▸ **What to produce**
Look through the records below for the line with "if o = 0x0FF8 then s.asz.energy.toNat". Return that line and each one after it up to and including the line with "h.act.toNat * 2", exactly.

▸ **Information provided**
-- ==== Sys2Proof/Machine/Registers.lean ====
section
/-! DEFINITION. Registers.lean: what BAR0 reads (15 R343-R345 and the register tables of every chapter), and the meaning of REGISTER_WRITE (00 R11-R13, 01 R24, 15 R344). -/

namespace Sys2Proof.Machine

/-! ## The words that registers read (00 R11) -/

/-- MGR_ASZ_STAT (13 R312). -/
def State.aszStat (s : State) : Nat :=
  let state := fun (p : PartId) => if (s.part p).inrst then 3 else match (s.part p).pstate with
    | .empty => 0
    | .stopped => 1
    | .running => 2
    | .halted => 3
  (allParts.map (fun p => state p * 2 ^ (48 + 2 * p.val))).sum + s.asz.code.toNat * 2 ^ 32 + s.asz.stage.toNat * 2 ^ 28 +
    s.asz.sigFail.toNat * 2 ^ 24 + s.asz.busy.toNat

/-- MGR_TXN_STATp (13 R323). -/
def Part.txnStat (q : Part) : Nat :=
  q.txnIcount.toNat * 2 ^ 16 + q.txnId.val * 2 ^ 8 + q.txnResult.toNat * 2 + q.armed.isSome.toNat

/-- The assize block. -/
def State.aszWord (s : State) (o : Nat) : Nat :=
  if o = 0x00 then s.asz.pmask.toNat * 2 ^ 8
  else if o = 0x08 then s.asz.addr.toNat
  else if o = 0x10 then s.asz.relTb.toNat
  else if o = 0x18 then s.aszStat
  else if o = 0x20 then s.asz.digest.toNat
  else if 0x40 ≤ o && o < 0x80 then (s.part (Fin.ofNat 8 ((o - 0x40) / 8))).txnStat
  else 0

/-- WEIR_ACTn (13 R324). -/
def Activity.word (a : Activity) : Nat := a.owner.toNat * 2 ^ 30 + a.cls.toNat * 2 ^ 28 + a.budget.toNat

/-- The weir block. -/
def State.weirWord (s : State) (o : Nat) : Nat :=
  if o = 0x0FF8 then s.asz.energy.toNat
  else if 0x1000 ≤ o && o < 0x1800 then (s.act ((o - 0x1000) / 8)).word
  else if 0x1800 ≤ o && o < 0x2000 then (s.act ((o - 0x1800) / 8)).wait.toNat
  else 0

/-- PWR_OSC_STAT (12 R288). -/
def ClockUnit.oscStat (k : ClockUnit) : Nat :=
  k.excur.toNat * 2 ^ 48 + k.lowest.toNat * 2 ^ 38 + (match k.change with | some x => x.started.toNat | none => 0) * 2 ^ 36 +
    k.target.toNat * 2 ^ 24 + k.shownMhz.toNat * 2 ^ 12

/-- The power block. -/
def State.powWord (s : State) (o : Nat) : Nat :=
  if o = 0x00 then s.pow.stat
  else if o = 0x08 then s.pow.pinWord
  else if o = 0x10 then s.pow.headWord
  else if o = 0x18 then s.pow.tempWord
  else if o = 0x100 then s.clk.oscStat
  else if o = 0x108 then s.clk.cycle.toNat
  else 0

/-- MGR_RR_STAT (12 R303). -/
def RecordUnit.stat (r : RecordUnit) : Nat :=
  r.lost.toNat * 2 ^ 40 + r.incomplete.toNat * 2 ^ 39 + r.diverged.toNat * 2 ^ 38 + r.bytes.toNat

/-- The time and recording block. -/
def State.timeWord (s : State) (o : Nat) : Nat :=
  if o = 0x00 then s.clk.shadow.toNat * 2 ^ 32 + s.clk.tb.toNat % 2 ^ 32
  else if o = 0x08 then (s.clk.refLoss.toNat * 2 + s.clk.refBad.toNat) * 2 ^ 32 + s.clk.adj.toNat
  else if o = 0x20 then s.clk.stretchNet.toNat * 2 ^ 32 + s.clk.stretchMgr.toNat
  else if o = 0x100 then s.rr.rrCnt.toNat * 2 ^ 32 + s.rr.rrBase.toNat * 2 ^ 24 + s.rr.part.val * 2 ^ 4 + s.rr.mode.toNat
  else if o = 0x108 then s.rr.stat
  else if o = 0x110 then s.rr.div.toNat
  else 0

/-- HST_WINCTL (15 R346). -/
def HostUnit.winctl (h : HostUnit) : Nat :=
  h.act.toNat * 2 ^ 24 + h.free.toNat * 2 ^ 16 + h.hbmEn.toNat * 2 ^ 8 + h.spEn.toNat

/-- FAB_PORTn_STAT (15 R363). -/
def Port.stat (q : Port) : Nat := q.epoch.toNat * 2 ^ 56 + q.lreset.toNat * 2 ^ 40 + q.replay.toNat * 2 ^ 8 + q.up.toNat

▸ **Response to the task**
  if o = 0x0FF8 then s.asz.energy.toNat
  else if 0x1000 ≤ o && o < 0x1800 then (s.act ((o - 0x1000) / 8)).word
  else if 0x1800 ≤ o && o < 0x2000 then (s.act ((o - 0x1800) / 8)).wait.toNat
  else 0

/-- PWR_OSC_STAT (12 R288). -/
def ClockUnit.oscStat (k : ClockUnit) : Nat :=
  k.excur.toNat * 2 ^ 48 + k.lowest.toNat * 2 ^ 38 + (match k.change with | some x => x.started.toNat | none => 0) * 2 ^ 36 +
    k.target.toNat * 2 ^ 24 + k.shownMhz.toNat * 2 ^ 12

/-- The power block. -/
def State.powWord (s : State) (o : Nat) : Nat :=
  if o = 0x00 then s.pow.stat
  else if o = 0x08 then s.pow.pinWord
  else if o = 0x10 then s.pow.headWord
  else if o = 0x18 then s.pow.tempWord
  else if o = 0x100 then s.clk.oscStat
  else if o = 0x108 then s.clk.cycle.toNat
  else 0

/-- MGR_RR_STAT (12 R303). -/
def RecordUnit.stat (r : RecordUnit) : Nat :=
  r.lost.toNat * 2 ^ 40 + r.incomplete.toNat * 2 ^ 39 + r.diverged.toNat * 2 ^ 38 + r.bytes.toNat

/-- The time and recording block. -/
def State.timeWord (s : State) (o : Nat) : Nat :=
  if o = 0x00 then s.clk.shadow.toNat * 2 ^ 32 + s.clk.tb.toNat % 2 ^ 32
  else if o = 0x08 then (s.clk.refLoss.toNat * 2 + s.clk.refBad.toNat) * 2 ^ 32 + s.clk.adj.toNat
  else if o = 0x20 then s.clk.stretchNet.toNat * 2 ^ 32 + s.clk.stretchMgr.toNat
  else if o = 0x100 then s.rr.rrCnt.toNat * 2 ^ 32 + s.rr.rrBase.toNat * 2 ^ 24 + s.rr.part.val * 2 ^ 4 + s.rr.mode.toNat
  else if o = 0x108 then s.rr.stat
  else if o = 0x110 then s.rr.div.toNat
  else 0

/-- HST_WINCTL (15 R346). -/
def HostUnit.winctl (h : HostUnit) : Nat :=
  h.act.toNat * 2 ^ 24 + h.free.toNat * 2 ^ 16 + h.hbmEn.toNat * 2 ^ 8 + h.spEn.toNat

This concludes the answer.